I know that when I got on the Titleist launch monitor I was hitting a 8.5 degree 985K and I hit it pretty low but it ran out forever. They suggested I try a higher loft, 9.5 which I hit higher but it carried further in the air.


----------



## ghost (Nov 6, 2006)

elizzy.jones said:


> I know that when I got on the Titleist launch monitor I was hitting a 8.5 degree 985K and I hit it pretty low but it ran out forever. They suggested I try a higher loft, 9.5 which I hit higher but it carried further in the air.



Resulting in longer drives I suspect?


----------



## titaniummd (Sep 16, 2006)

I debate between using my 12* Big Ben and my 10.5* Hibore. The Hibore is longer and flies straight or slightly fades. The Big ben is straight or draws but gives up about 10-15 yards by visual inspection on the range. I have to keep in mind that this is range work.

Considering that I had driver-phobia and only hit the 3 W for a majority of cases, I have considered carrying two different drivers.
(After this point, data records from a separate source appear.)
-- ==== Sys2Proof/Machine/Core.lean ====
section
/-! DEFINITION. The machine as the host runs it. -/

def Sys2Proof.core : Host.Core := { State := Sys2Proof.Machine.State, Fault := Sys2Proof.Machine.Fault, Refusal := Sys2Proof.Machine.Refusal, step := Sys2Proof.Machine.step, reset := Sys2Proof.Machine.State.reset }
end

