@[simp] theorem addPix_cfg (w : Word) : (s.addPix w).cfg = s.cfg := rfl
@[simp] theorem addPix_fault (w : Word) : (s.addPix w).fault = s.fault := rfl
@[simp] theorem addPix_cause (w : Word) : (s.addPix w).cause = s.cause := rfl
@[simp] theorem addPix_faultCmd (w : Word) : (s.addPix w).faultCmd = s.faultCmd := rfl
@[simp] theorem addPix_pk (w : Word) : (s.addPix w).pk = s.pk := rfl
@[simp] theorem addPix_lz (w : Word) : (s.addPix w).lz = s.lz := rfl
@[simp] theorem addPix_dt (w : Word) : (s.addPix w).dt = s.dt := rfl
@[simp] theorem addPix_pal (w : Word) : (s.addPix w).pal = s.pal := rfl
@[simp] theorem addPix_palPtr (w : Word) : (s.addPix w).palPtr = s.palPtr := rfl
@[simp] theorem addPix_ref (w : Word) : (s.addPix w).ref = s.ref := rfl
@[simp] theorem addPix_refPtr (w : Word) : (s.addPix w).refPtr = s.refPtr := rfl
@[simp] theorem addPix_dtWidth (w : Word) : (s.addPix w).dtWidth = s.dtWidth := rfl
@[simp] theorem addPix_dtHeight (w : Word) : (s.addPix w).dtHeight = s.dtHeight := rfl
@[simp] theorem addPix_out (w : Word) : (s.addPix w).out = s.out := rfl
@[simp] theorem addPix_pix (w : Word) : (s.addPix w).pix = s.pix ++ [w] := rfl
@[simp] theorem addPix_rsp (w : Word) : (s.addPix w).rsp = s.rsp := rfl
@[simp] theorem addPix_taken (w : Word) : (s.addPix w).taken = s.taken := rfl
@[simp] theorem addPix_port (w : Word) : (s.addPix w).port = s.port := rfl
@[simp] theorem addPix_host (w : Word) : (s.addPix w).host = s.host := rfl
@[simp] theorem addPix_sink (w : Word) : (s.addPix w).sink = s.sink := rfl

@[simp] theorem addRsp_cfg (w : Word) : (s.addRsp w).cfg = s.cfg := rfl
@[simp] theorem addRsp_fault (w : Word) : (s.addRsp w).fault = s.fault := rfl
@[simp] theorem addRsp_cause (w : Word) : (s.addRsp w).cause = s.cause := rfl
@[simp] theorem addRsp_faultCmd (w : Word) : (s.addRsp w).faultCmd = s.faultCmd := rfl
@[simp] theorem addRsp_pk (w : Word) : (s.addRsp w).pk = s.pk := rfl
@[simp] theorem addRsp_lz (w : Word) : (s.addRsp w).lz = s.lz := rfl
@[simp] theorem addRsp_dt (w : Word) : (s.addRsp w).dt = s.dt := rfl
@[simp] theorem addRsp_pal (w : Word) : (s.addRsp w).pal = s.pal := rfl
@[simp] theorem addRsp_palPtr (w : Word) : (s.addRsp w).palPtr = s.palPtr := rfl
@[simp] theorem addRsp_ref (w : Word) : (s.addRsp w).ref = s.ref := rfl
@[simp] theorem addRsp_refPtr (w : Word) : (s.addRsp w).refPtr = s.refPtr := rfl
@[simp] theorem addRsp_dtWidth (w : Word) : (s.addRsp w).dtWidth = s.dtWidth := rfl
@[simp] theorem addRsp_dtHeight (w : Word) : (s.addRsp w).dtHeight = s.dtHeight := rfl
@[simp] theorem addRsp_out (w : Word) : (s.addRsp w).out = s.out := rfl
@[simp] theorem addRsp_pix (w : Word) : (s.addRsp w).pix = s.pix := rfl
@[simp] theorem addRsp_rsp (w : Word) : (s.addRsp w).rsp = s.rsp ++ [w] := rfl
@[simp] theorem addRsp_taken (w : Word) : (s.addRsp w).taken = s.taken := rfl
@[simp] theorem addRsp_port (w : Word) : (s.addRsp w).port = s.port := rfl
@[simp] theorem addRsp_host (w : Word) : (s.addRsp w).host = s.host := rfl
@[simp] theorem addRsp_sink (w : Word) : (s.addRsp w).sink = s.sink := rfl

@[simp] theorem setTaken_cfg (tk : Taken) : (s.setTaken tk).cfg = s.cfg := rfl
@[simp] theorem setTaken_fault (tk : Taken) : (s.setTaken tk).fault = s.fault := rfl
@[simp] theorem setTaken_cause (tk : Taken) : (s.setTaken tk).cause = s.cause := rfl
@[simp] theorem setTaken_faultCmd (tk : Taken) : (s.setTaken tk).faultCmd = s.faultCmd := rfl
@[simp] theorem setTaken_pk (tk : Taken) : (s.setTaken tk).pk = s.pk := rfl
@[simp] theorem setTaken_lz (tk : Taken) : (s.setTaken tk).lz = s.lz := rfl
@[simp] theorem setTaken_dt (tk : Taken) : (s.setTaken tk).dt = s.dt := rfl
@[simp] theorem setTaken_pal (tk : Taken) : (s.setTaken tk).pal = s.pal := rfl
@[simp] theorem setTaken_palPtr (tk : Taken) : (s.setTaken tk).palPtr = s.palPtr := rfl
@[simp] theorem setTaken_ref (tk : Taken) : (s.setTaken tk).ref = s.ref := rfl
@[simp] theorem setTaken_refPtr (tk : Taken) : (s.setTaken tk).refPtr = s.refPtr := rfl
@[simp] theorem setTaken_dtWidth (tk : Taken) : (s.setTaken tk).dtWidth = s.dtWidth := rfl
@[simp] theorem setTaken_dtHeight (tk : Taken) : (s.setTaken tk).dtHeight = s.dtHeight := rfl
@[simp] theorem setTaken_out (tk : Taken) : (s.setTaken tk).out = s.out := rfl
@[simp] theorem setTaken_pix (tk : Taken) : (s.setTaken tk).pix = s.pix := rfl
@[simp] theorem setTaken_rsp (tk : Taken) : (s.setTaken tk).rsp = s.rsp := rfl
@[simp] theorem setTaken_taken (tk : Taken) : (s.setTaken tk).taken = tk := rfl
@[simp] theorem setTaken_port (tk : Taken) : (s.setTaken tk).port = s.port := rfl
@[simp] theorem setTaken_host (tk : Taken) : (s.setTaken tk).host = s.host := rfl
@[simp] theorem setTaken_sink (tk : Taken) : (s.setTaken tk).sink = s.sink := rfl

@[simp] theorem setSink_cfg (k : Option Nat) : (s.setSink k).cfg = s.cfg := rfl
@[simp] theorem setSink_fault (k : Option Nat) : (s.setSink k).fault = s.fault := rfl
@[simp] theorem setSink_cause (k : Option Nat) : (s.setSink k).cause = s.cause := rfl
@[simp] theorem setSink_faultCmd (k : Option Nat) : (s.setSink k).faultCmd = s.faultCmd := rfl
@[simp] theorem setSink_pk (k : Option Nat) : (s.setSink k).pk = s.pk := rfl
@[simp] theorem setSink_lz (k : Option Nat) : (s.setSink k).lz = s.lz := rfl
@[simp] theorem setSink_dt (k : Option Nat) : (s.setSink k).dt = s.dt := rfl
@[simp] theorem setSink_pal (k : Option Nat) : (s.setSink k).pal = s.pal := rfl
@[simp] theorem setSink_palPtr (k : Option Nat) : (s.setSink k).palPtr = s.palPtr := rfl
@[simp] theorem setSink_ref (k : Option Nat) : (s.setSink k).ref = s.ref := rfl
@[simp] theorem setSink_refPtr (k : Option Nat) : (s.setSink k).refPtr = s.refPtr := rfl
@[simp] theorem setSink_dtWidth (k : Option Nat) : (s.setSink k).dtWidth = s.dtWidth := rfl
@[simp] theorem setSink_dtHeight (k : Option Nat) : (s.setSink k).dtHeight = s.dtHeight := rfl
@[simp] theorem setSink_out (k : Option Nat) : (s.setSink k).out = s.out := rfl
@[simp] theorem setSink_pix (k : Option Nat) : (s.setSink k).pix = s.pix := rfl
@[simp] theorem setSink_rsp (k : Option Nat) : (s.setSink k).rsp = s.rsp := rfl
@[simp] theorem setSink_taken (k : Option Nat) : (s.setSink k).taken = s.taken := rfl
@[simp] theorem setSink_port (k : Option Nat) : (s.setSink k).port = s.port := rfl
@[simp] theorem setSink_host (k : Option Nat) : (s.setSink k).host = s.host := rfl
@[simp] theorem setSink_sink (k : Option Nat) : (s.setSink k).sink = k := rfl

@[simp] theorem setPort_cfg (ws : List Word) : (s.setPort ws).cfg = s.cfg := rfl
@[simp] theorem setPort_fault (ws : List Word) : (s.setPort ws).fault = s.fault := rfl
@[simp] theorem setPort_cause (ws : List Word) : (s.setPort ws).cause = s.cause := rfl
@[simp] theorem setPort_faultCmd (ws : List Word) : (s.setPort ws).faultCmd = s.faultCmd := rfl
@[simp] theorem setPort_pk (ws : List Word) : (s.setPort ws).pk = s.pk := rfl
@[simp] theorem setPort_lz (ws : List Word) : (s.setPort ws).lz = s.lz := rfl
@[simp] theorem setPort_dt (ws : List Word) : (s.setPort ws).dt = s.dt := rfl
@[simp] theorem setPort_pal (ws : List Word) : (s.setPort ws).pal = s.pal := rfl
@[simp] theorem setPort_palPtr (ws : List Word) : (s.setPort ws).palPtr = s.palPtr := rfl
@[simp] theorem setPort_ref (ws : List Word) : (s.setPort ws).ref = s.ref := rfl
@[simp] theorem setPort_refPtr (ws : List Word) : (s.setPort ws).refPtr = s.refPtr := rfl
@[simp] theorem setPort_dtWidth (ws : List Word) : (s.setPort ws).dtWidth = s.dtWidth := rfl
@[simp] theorem setPort_dtHeight (ws : List Word) : (s.setPort ws).dtHeight = s.dtHeight := rfl
@[simp] theorem setPort_out (ws : List Word) : (s.setPort ws).out = s.out := rfl
@[simp] theorem setPort_pix (ws : List Word) : (s.setPort ws).pix = s.pix := rfl
@[simp] theorem setPort_rsp (ws : List Word) : (s.setPort ws).rsp = s.rsp := rfl
@[simp] theorem setPort_taken (ws : List Word) : (s.setPort ws).taken = s.taken := rfl
@[simp] theorem setPort_port (ws : List Word) : (s.setPort ws).port = ws := rfl
@[simp] theorem setPort_host (ws : List Word) : (s.setPort ws).host = s.host := rfl
@[simp] theorem setPort_sink (ws : List Word) : (s.setPort ws).sink = s.sink := rfl

@[simp] theorem setHost_cfg (acts : List HostAction) : (s.setHost acts).cfg = s.cfg := rfl
@[simp] theorem setHost_fault (acts : List HostAction) : (s.setHost acts).fault = s.fault := rfl
@[simp] theorem setHost_cause (acts : List HostAction) : (s.setHost acts).cause = s.cause := rfl
@[simp] theorem setHost_faultCmd (acts : List HostAction) : (s.setHost acts).faultCmd = s.faultCmd := rfl
@[simp] theorem setHost_pk (acts : List HostAction) : (s.setHost acts).pk = s.pk := rfl
@[simp] theorem setHost_lz (acts : List HostAction) : (s.setHost acts).lz = s.lz := rfl
@[simp] theorem setHost_dt (acts : List HostAction) : (s.setHost acts).dt = s.dt := rfl
@[simp] theorem setHost_pal (acts : List HostAction) : (s.setHost acts).pal = s.pal := rfl
@[simp] theorem setHost_palPtr (acts : List HostAction) : (s.setHost acts).palPtr = s.palPtr := rfl
@[simp] theorem setHost_ref (acts : List HostAction) : (s.setHost acts).ref = s.ref := rfl
@[simp] theorem setHost_refPtr (acts : List HostAction) : (s.setHost acts).refPtr = s.refPtr := rfl
@[simp] theorem setHost_dtWidth (acts : List HostAction) : (s.setHost acts).dtWidth = s.dtWidth := rfl
@[simp] theorem setHost_dtHeight (acts : List HostAction) : (s.setHost acts).dtHeight = s.dtHeight := rfl
@[simp] theorem setHost_out (acts : List HostAction) : (s.setHost acts).out = s.out := rfl
@[simp] theorem setHost_pix (acts : List HostAction) : (s.setHost acts).pix = s.pix := rfl
@[simp] theorem setHost_rsp (acts : List HostAction) : (s.setHost acts).rsp = s.rsp := rfl
@[simp] theorem setHost_taken (acts : List HostAction) : (s.setHost acts).taken = s.taken := rfl
@[simp] theorem setHost_port (acts : List HostAction) : (s.setHost acts).port = s.port := rfl
@[simp] theorem setHost_host (acts : List HostAction) : (s.setHost acts).host = acts := rfl
@[simp] theorem setHost_sink (acts : List HostAction) : (s.setHost acts).sink = s.sink := rfl
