-- ==== Sys2Proof/Laws/SinkError.lean ====
section
/-! SUPPORT. Where the sink-error event stops the pseudocode (R219): a run it reaches against the same run without it, and
what a stopped operation leaves behind. -/

namespace Sys2Proof.Machine

/-! ### A run the event reaches, against the run without it -/

/-- What the event does to an operation begun in `s`. Let the operation go on to `u` where no event comes. With the event
after `k` append points it goes on to the same state where it appends no more than `k` elements; otherwise it is stopped
once it has appended the first `k`. -/
def Sunk (f : State → Flow) (s : State) : Prop :=
  ∀ u, f (s.setSink none) = .go u →
    u.sink = none ∧ u.fault = false ∧ s.out <+: u.out ∧ s.pix <+: u.pix ∧ s.rsp <+: u.rsp ∧
    ∀ k,
      (streamed u ≤ streamed s + k →
        f (s.setSink (some k)) = .go (u.setSink (some (streamed s + k - streamed u)))) ∧
      (streamed s + k < streamed u →
        ∃ t, f (s.setSink (some k)) = .stop t ∧ streamed t = streamed s + k ∧ t.out <+: u.out ∧ t.pix <+: u.pix ∧
          t.rsp <+: u.rsp)

theorem setSink_of_sink {s : State} (h : s.sink = none) : s.setSink none = s := by
  unfold State.setSink
  rw [← h]

theorem streamed_setSink (s : State) (k : Option Nat) : streamed (s.setSink k) = streamed s := rfl

theorem streamed_mono {s t : State} (h1 : s.out <+: t.out) (h2 : s.pix <+: t.pix) (h3 : s.rsp <+: t.rsp) :
    streamed s ≤ streamed t := by
  have := h1.length_le
  have := h2.length_le
  have := h3.length_le
  unfold streamed
  omega

/-- One operation after another. -/
theorem Sunk.andThen {f g : State → Flow} {s : State} (hf : Sunk f s)
    (hg : ∀ u, f (s.setSink none) = .go u → Sunk g u) : Sunk (fun s => (f s).andThen g) s := by
  intro v hv
  obtain ⟨u, hu, hgv⟩ := Flow.andThen_eq_go hv
  obtain ⟨us, uf, o1, p1, r1, hk⟩ := hf u hu
  obtain ⟨vs, vf, o2, p2, r2, hk'⟩ := hg u hu v (by rw [setSink_of_sink us]; exact hgv)
  have m1 := streamed_mono o1 p1 r1
  have m2 := streamed_mono o2 p2 r2
  refine ⟨vs, vf, o1.trans o2, p1.trans p2, r1.trans r2, fun k => ⟨fun hle => ?_, fun hlt => ?_⟩⟩
  · have h2 := (hk' (streamed s + k - streamed u)).1 (by omega)
    simp only [(hk k).1 (Nat.le_trans m2 hle), Flow.go_andThen, h2]
    congr 3
    omega
  · by_cases hsu : streamed u ≤ streamed s + k
    · obtain ⟨t, ht, h1, h2⟩ := (hk' (streamed s + k - streamed u)).2 (by omega)
      exact ⟨t, by simp only [(hk k).1 hsu, Flow.go_andThen, ht], by omega, h2⟩
    · obtain ⟨t, ht, h1, h2, h3, h4⟩ := (hk k).2 (by omega)
      exact ⟨t, by simp only [ht, Flow.stop_andThen], h1, h2.trans o2, h3.trans p2, h4.trans r2⟩

/-- An operation that appends nothing. -/
theorem Sunk.pure {h : State → State} {s : State} (hf : s.fault = false)
    (hsink : ∀ k, h (s.setSink k) = (h s).setSink k) (hfault : (h s).fault = s.fault) (ho : (h s).out = s.out)
    (hp : (h s).pix = s.pix) (hr : (h s).rsp = s.rsp) : Sunk (fun s => .go (h s)) s := by
  intro u hu
  simp only [hsink, Flow.go.injEq] at hu
  subst hu
  refine ⟨rfl, by rw [State.setSink_fault, hfault, hf], by simp [ho], by simp [hp], by simp [hr], fun k => ?_⟩
  have : streamed ((h s).setSink none) = streamed s := by
    unfold streamed
    simp [ho, hp, hr]
  simp only [this, hsink]
  refine ⟨fun _ => ?_, fun h => absurd h (by omega)⟩
  rw [Nat.add_sub_cancel_left]
  rfl

/-- One append point. -/
theorem Sunk.append {h : State → State} {s : State} (hf : s.fault = false)
    (hsink : ∀ k, h (s.setSink k) = (h s).setSink k) (hfault : (h s).fault = s.fault) (ho : s.out <+: (h s).out)
    (hp : s.pix <+: (h s).pix) (hr : s.rsp <+: (h s).rsp) (hone : streamed (h s) = streamed s + 1) :
    Sunk (fun s => appendPoint s (h s)) s := by
  intro u hu
  simp only [appendPoint_quiet (State.setSink_sink s none), hsink, Flow.go.injEq] at hu
  subst hu
  refine ⟨rfl, by rw [State.setSink_fault, hfault, hf], ho, hp, hr, fun k => ?_⟩
  rw [streamed_setSink, hone]
  simp only [appendPoint, State.setSink_fault, hf, State.setSink_sink, hsink]
  cases k with
  | zero =>
    refine ⟨fun h => absurd h (by omega), fun _ => ⟨_, rfl, rfl, ho, hp, hr⟩⟩
  | succ k =>
    refine ⟨fun _ => ?_, fun h => absurd h (by omega)⟩
    rw [show streamed s + (k + 1) - (streamed s + 1) = k by omega]
    rfl

/-- A choice that the event has no part in. -/
theorem Sunk.ite {c : State → Prop} [DecidablePred c] {f g : State → Flow} {s : State}
    (hc : ∀ k, c (s.setSink k) ↔ c s) (hf : c s → Sunk f s) (hg : ¬c s → Sunk g s) :
    Sunk (fun s => if c s then f s else g s) s := by
  intro u hu
  by_cases h : c s
  · simp only [hc, if_pos h] at hu ⊢
    exact hf h u hu
  · simp only [hc, if_neg h] at hu ⊢
    exact hg h u hu

theorem Sunk.raise (c : State → Cause) (s : State) : Sunk (fun s => .raise (c s)) s := by
  intro u hu
  cases hu

theorem Sunk.broken (x : State → Fault) (s : State) : Sunk (fun s => .broken (x s)) s := by
  intro u hu
  cases hu

theorem Sunk.congr {f g : State → Flow} {s : State} (h : ∀ k, f (s.setSink k) = g (s.setSink k)) (hg : Sunk g s) :
    Sunk f s := by
  intro u hu
  simp only [h] at hu ⊢
  exact hg u hu

/-- The fault flag after an operation that goes on. -/
theorem Sunk.fault {f : State → Flow} {s u : State} (h : Sunk f s) (hu : f (s.setSink none) = .go u) :
    u.fault = false := (h u hu).2.1

theorem emitOut_sunk (b : Byte) {s : State} (hf : s.fault = false) : Sunk (emitOut b) s :=
  Sunk.append (h := fun s => s.addOut [b]) hf (fun _ => rfl) rfl (List.prefix_append _ _) (List.prefix_refl _)
    (List.prefix_refl _) (by unfold streamed; simp; omega)

theorem emitPix_sunk (w : Word) {s : State} (hf : s.fault = false) : Sunk (emitPix w) s :=
  Sunk.append (h := fun s => s.addPix w) hf (fun _ => rfl) rfl (List.prefix_refl _) (List.prefix_append _ _)
    (List.prefix_refl _) (by unfold streamed; simp; omega)

theorem emitRsp_sunk (w : Word) {s : State} (hf : s.fault = false) : Sunk (emitRsp w) s :=
  Sunk.append (h := fun s => s.addRsp w) hf (fun _ => rfl) rfl (List.prefix_refl _) (List.prefix_refl _)
    (List.prefix_append _ _) (by unfold streamed; simp; omega)

theorem emitOuts_sunk (bs : List Byte) {s : State} (hf : s.fault = false) : Sunk (emitOuts bs) s := by
  induction bs generalizing s with
  | nil => exact Sunk.pure (h := id) hf (fun _ => rfl) rfl rfl rfl rfl
  | cons b bs ih => exact Sunk.andThen (emitOut_sunk b hf) fun u hu => ih ((emitOut_sunk b hf).fault hu)

/-- A write of the packer's state. -/
theorem setPk_sunk (pk : State → Packer) {s : State} (hpk : ∀ k, pk (s.setSink k) = pk s) (hf : s.fault = false) :
    Sunk (fun s => .go (s.setPk (pk s))) s :=
  Sunk.pure (h := fun s => s.setPk (pk s)) hf (fun k => by simp only [hpk]; rfl) rfl rfl rfl rfl

/-- A write of the encoder's state. -/
theorem setLz_sunk (lz : State → Lzw) {s : State} (hlz : ∀ k, lz (s.setSink k) = lz s) (hf : s.fault = false) :
    Sunk (fun s => .go (s.setLz (lz s))) s :=
  Sunk.pure (h := fun s => s.setLz (lz s)) hf (fun k => by simp only [hlz]; rfl) rfl rfl rfl rfl

/-- Going on from a state written first. -/
theorem Sunk.after {f : State → Flow} {h : State → State} {s : State} (hf : Sunk f (h s))
    (hsink : ∀ k, h (s.setSink k) = (h s).setSink k) (ho : (h s).out = s.out) (hp : (h s).pix = s.pix)
    (hr : (h s).rsp = s.rsp) : Sunk (fun s => f (h s)) s := by
  intro u hu
  have hstr : streamed (h s) = streamed s := by
    unfold streamed
    rw [ho, hp, hr]
  have := hf u (by rw [← hsink]; exact hu)
  simp only [hsink]
  rwa [ho, hp, hr, hstr] at this

theorem completeByte_sunk (b : Byte) {s : State} (hf : s.fault = false) : Sunk (completeByte b) s := by
  refine Sunk.ite (c := fun s => 255 < (s.pk.buf ++ [b]).length) (fun _ => Iff.rfl) (fun _ => Sunk.raise _ s) fun _ => ?_
  refine Sunk.ite (c := fun s => (s.pk.buf ++ [b]).length = 255) (fun _ => Iff.rfl) (fun _ => ?_) fun _ => ?_
  · have he := Sunk.after (s := s) (h := fun s => s.setPk { accByte := 0#8, bitIdx := 0#3, buf := s.pk.buf ++ [b] })
      (f := emitOuts (255#8 :: (s.pk.buf ++ [b]))) (emitOuts_sunk _ hf) (fun _ => rfl) rfl rfl rfl
    exact Sunk.congr (fun _ => rfl) (Sunk.andThen he fun u hu =>
      setPk_sunk (fun s => { s.pk with buf := [] }) (fun _ => rfl) (he.fault hu))
  · exact setPk_sunk (fun s => { accByte := 0#8, bitIdx := 0#3, buf := s.pk.buf ++ [b] }) (fun _ => rfl) hf

theorem putBit_sunk (b : Bool) {s : State} (hf : s.fault = false) : Sunk (putBit b) s := by
  refine Sunk.ite (c := fun s => s.pk.bitIdx = 7#3) (fun _ => Iff.rfl) (fun _ => ?_) fun _ => ?_
  · exact Sunk.congr (fun _ => rfl)
      (completeByte_sunk (s.pk.accByte ||| ((BitVec.ofBool b).setWidth 8 <<< s.pk.bitIdx.toNat)) hf)
  · exact setPk_sunk (fun s => { s.pk with
      accByte := s.pk.accByte ||| ((BitVec.ofBool b).setWidth 8 <<< s.pk.bitIdx.toNat), bitIdx := s.pk.bitIdx + 1#3 })
      (fun _ => rfl) hf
One for dogleg rights and one for dogleg lefts - given the differences in my ball flight tendencies.

Next week, I will be doing a 4 day marathon of golf and will let you know what happens.


----------



## Police (Oct 26, 2006)

If you naturall hit the fall high than you may as well get a 10/9.5* driver but to be honest only the pros use 8/8.5* drivers and that is because they need the distance for those extra long holes


----------